The Social Democratic Party (Szociáldemokrata Párt, /hu/, SZDP) often known as the "Historic" Social Democratic Party ("történelmi" Szociáldemokrata Párt /hu/, tSZDP) was a small Hungarian political party now considered to be practically defunct. It emerged following a split within the Hungarian Social Democratic Party (MSZDP) in 1989. Both the SZDP and MSZDP lay claim to the same heritage: the Social Democratic Party which was part of a governing coalition in Hungary between 1945 and 1948, and a short period in 1956, which itself was renamed from the Hungarian Social Democratic Party, previously established in 1890. Traditional areas of support were the industrial areas of Budapest, especially Óbuda, Pesterzsébet and Angyalföld.

==History==

===Split from MSZDP and aftermath===

Originally a very small breakaway from the MSZDP, Imre Takács and the other founders were joined by many individuals who left the MSZDP in 1997. They objected to the increasingly centralised leadership style of László Kapolyi, by now funding and leading the MSZDP into a close association with the formerly communist MSZP. Among this group of new recruits were a number of veterans from the post-war coalition of 1945-1948 and the government of Imre Nagy, such as Róbert Gábor, Sándor Bácskai and Ernő Nagy.

Electorally, the SZDP have remained a marginal party, with some limited success in local elections. Under the co-leadership of Mátyás Szűrös from 2003 to 2005 the party took a sharp turn towards populism and the right-wing Fidesz party. By the time Szűrös was finally forced out in 2005 the party had suffered a loss in any remaining credibility.

In April 2009, the party announced that Anna Petrasovits, leader of the MSZDP from 1989 to 1992 would lead the party's list for the European Parliament elections in June 2009. This failed to culminate in the necessary number of nominations from voters. Following this failed attempt, infighting broke out between different leadership factions.
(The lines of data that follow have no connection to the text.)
-- ==== Sys2Proof/Laws/Arrival.lean ====
section
/-! SUPPORT. An arrival at the TSU or the SLU: the fills of the transmit slots and of the own row, and the whole of the rest of
the state, which the arrival leaves (R45, R59, R83, R95, R122, R151, R166). -/

namespace Sys2Proof.Machine

/-! ## Fills -/

/-- A fill changes the bus interface and nothing else. -/
theorem State.fill_eq (s : State) (k : FrameKind) (p : List Byte) : s.fill k p = { s with bi := (s.fill k p).bi } := by
  unfold State.fill; split <;> rfl

/-- A fill while the transmitter is on: the slot takes the frame, and an IDLE transmitter goes to WAIT_GAP. -/
theorem State.fill_bi (s : State) (k : FrameKind) (p : List Byte) (h : s.bi.tx ≠ .off) :
    (s.fill k p).bi = { s.bi with slots := s.bi.slots.put k (some ⟨p, 0⟩),
                                  tx := if s.bi.tx = .idle then .waitGap else s.bi.tx } := by
  unfold State.fill; rw [if_neg h]

/-- A row other than the one replaced is as it was. -/
theorem State.row_setRow_ne (s : State) {a b : Nat} (r : Row) (h : b ≠ a) : (s.setRow a r).row b = s.row b := by
  simp [State.row, State.setRow, Ne.symm h]

/-- The row replaced, at a station address. -/
theorem State.row_setRow_self (s : State) {a : Nat} (r : Row) (h : a < 15) : (s.setRow a r).row a = r := by
  simp [State.row, State.setRow, h]

/-- The last step of an arrival changes the send count, the bus interface, the own row and the free-value number, and nothing
else. -/
theorem State.contribStep_eq (s : State) (c : Contrib) : s.contribStep c = { s with
    pvu := { s.pvu with table := (s.contribStep c).pvu.table }
    nsc := { s.nsc with sendCount := (s.contribStep c).nsc.sendCount }
    bi := (s.contribStep c).bi
    free := (s.contribStep c).free } := by
  unfold State.contribStep State.admitFill State.fillContrib
  dsimp only
  rw [State.fill_eq]
  split <;> split <;> rfl

/-! ## The changes taken before an arrival (R64) -/

/-- Taking a hand-off that is no node-state change of a unit leaves the unit's waiting changes. -/
theorem State.waitingChanges_taken (s : State) (f : Instr → Option (NodeState × NodeState)) (i : Instr) (h : f i = none) :
    (s.taken i).waitingChanges f = s.waitingChanges f := by
  unfold State.waitingChanges State.taken
  dsimp only
  induction s.handed with
  | nil => rfl
  | cons j l ih =>
    by_cases e : j = i
    · subst e; simp [h]
    · rw [List.erase_cons_tail (by simpa using e), List.filterMap_cons, List.filterMap_cons, ih]

/-- The changes that the TSU takes change the ramp, the drive and the hand-offs, and nothing else. -/
theorem State.takeTsuChanges_eq (s : State) : s.takeTsuChanges = { s with
    tsu := { s.tsu with ramp := s.takeTsuChanges.tsu.ramp }, drive := s.takeTsuChanges.drive
    handed := s.handed.filter (fun i => (tsuChange i).isNone) } := rfl

/-- With no change waiting for the TSU nothing is taken. -/
theorem State.takeTsuChanges_none (s : State) (h : ∀ i ∈ s.handed, tsuChange i = none) : s.takeTsuChanges = s := by
  have e : s.handed.filterMap tsuChange = [] := List.filterMap_eq_nil_iff.mpr h
  have g : s.handed.filter (fun i => (tsuChange i).isNone) = s.handed :=
    List.filter_eq_self.mpr (fun i hi => by rw [h i hi]; rfl)
  unfold State.takeTsuChanges State.waitingChanges
  rw [e, g]
  rfl

/-- The changes that the SLU takes change the drive and the hand-offs, and nothing else. -/
theorem State.takeSluChanges_eq (s : State) : s.takeSluChanges = { s with
    drive := s.takeSluChanges.drive, handed := s.handed.filter (fun i => (sluChange i).isNone) } := rfl

/-- With no change waiting for the SLU nothing is taken. -/
theorem State.takeSluChanges_none (s : State) (h : ∀ i ∈ s.handed, sluChange i = none) : s.takeSluChanges = s := by
  have e : s.handed.filterMap sluChange = [] := List.filterMap_eq_nil_iff.mpr h
  have g : s.handed.filter (fun i => (sluChange i).isNone) = s.handed :=
    List.filter_eq_self.mpr (fun i hi => by rw [h i hi]; rfl)
  unfold State.takeSluChanges State.waitingChanges
  rw [e, g]
  rfl

/-! ## The arrivals -/

/-- A node-state code is its own node state's. -/
theorem nodeCode_inj {a b : NodeState} (h : nodeCode a = nodeCode b) : a = b := by
  cases a <;> cases b <;> first | rfl | exact absurd h (by decide)

/-- The demand lies within its clamp. -/
theorem State.demand_natAbs (s : State) (r : TargetRecord) : (s.demand r).natAbs ≤ s.prm.tauMax := clampMag_natAbs _ _

/-- An arrival at the TSU: the TSU of its steps, the drive, and what the last step does; every other block stays. -/
theorem State.tsuArrival_eq (s : State) (r : TargetRecord) : s.tsuArrival r = { s with
    tsu := (s.tsuStep r).1
    drive := s.driveOf (dutyOf (s.tsuStep r).1.tauO s.prm.tRated)
    pvu := { s.pvu with table := (s.tsuArrival r).pvu.table }
    nsc := { s.nsc with sendCount := (s.tsuArrival r).nsc.sendCount }
    bi := (s.tsuArrival r).bi
    handed := s.handed ++ (s.tsuStep r).2.map (fun q => .conditionReport q.1 q.2)
    free := (s.tsuArrival r).free } := by
  unfold State.tsuArrival
  dsimp only
  rw [State.contribStep_eq]
  rfl

/-- An arrival at the SLU: the SLU of its steps, the drive, and what the last step does; every other block stays. -/
theorem State.sluArrival_eq (s : State) (r : TargetRecord) : s.sluArrival r = { s with
    slu := (s.sluStep r).1
    drive := s.driveOf (dutyOf (s.sluStep r).1.tauS s.prm.tauSMax)
    pvu := { s.pvu with table := (s.sluArrival r).pvu.table }
    nsc := { s.nsc with sendCount := (s.sluArrival r).nsc.sendCount }
    bi := (s.sluArrival r).bi
    handed := s.handed ++ (s.sluStep r).2.map (fun q => .conditionReport q.1 q.2)
    free := (s.sluArrival r).free } := by
  unfold State.sluArrival
  dsimp only
  rw [State.contribStep_eq]
  rfl

/-- A quotient to the nearest lies within half a divisor of the dividend. -/
theorem nearestDiv_near (a b : Int) (hb : 0 < b) : (2 * (a - nearestDiv a b * b)).natAbs ≤ b.natAbs := by
  have key : ∀ x : Int, 0 ≤ x → -b ≤ 2 * (x - (2 * x + b) / (2 * b) * b) ∧ 2 * (x - (2 * x + b) / (2 * b) * b) < b := by
    intro x _
    have h1 := Int.emod_add_mul_ediv (2 * x + b) (2 * b)
    have h2 := Int.emod_nonneg (2 * x + b) (b := 2 * b) (by omega)
    have h3 := Int.emod_lt_of_pos (2 * x + b) (b := 2 * b) (by omega)
    have e : 2 * ((2 * x + b) / (2 * b) * b) = 2 * b * ((2 * x + b) / (2 * b)) := by ring
    omega
  unfold nearestDiv
  split
  · have := key a (by assumption)
    omega
  · have h := key (-a) (by omega)
    have e : -((2 * -a + b) / (2 * b)) * b = -((2 * -a + b) / (2 * b) * b) := by ring
    rw [e]
    omega

end Sys2Proof.Machine
end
The party has failed to contest national elections since the 2002 Hungarian parliamentary election and the last SZDP statement came in 2013; the party can thus be considered defunct.

== Ideology ==

Both the Social Democratic Party and the Hungarian Social Democratic Party have claimed to be the natural successors to the Social Democratic Party which existed before 1948 and the imposition of one-party rule in Hungary.

The Historic Social Democrats have argued that they are in the historical tradition of Hungarian social democracy as they have retained their distance from the Hungarian Socialist Party (MSZP) - whilst the MSZDP has formed a close, shared platform with the MSZP. The MSZP are regarded by the SZDP as a post-communist formation and not within the social democratic tradition.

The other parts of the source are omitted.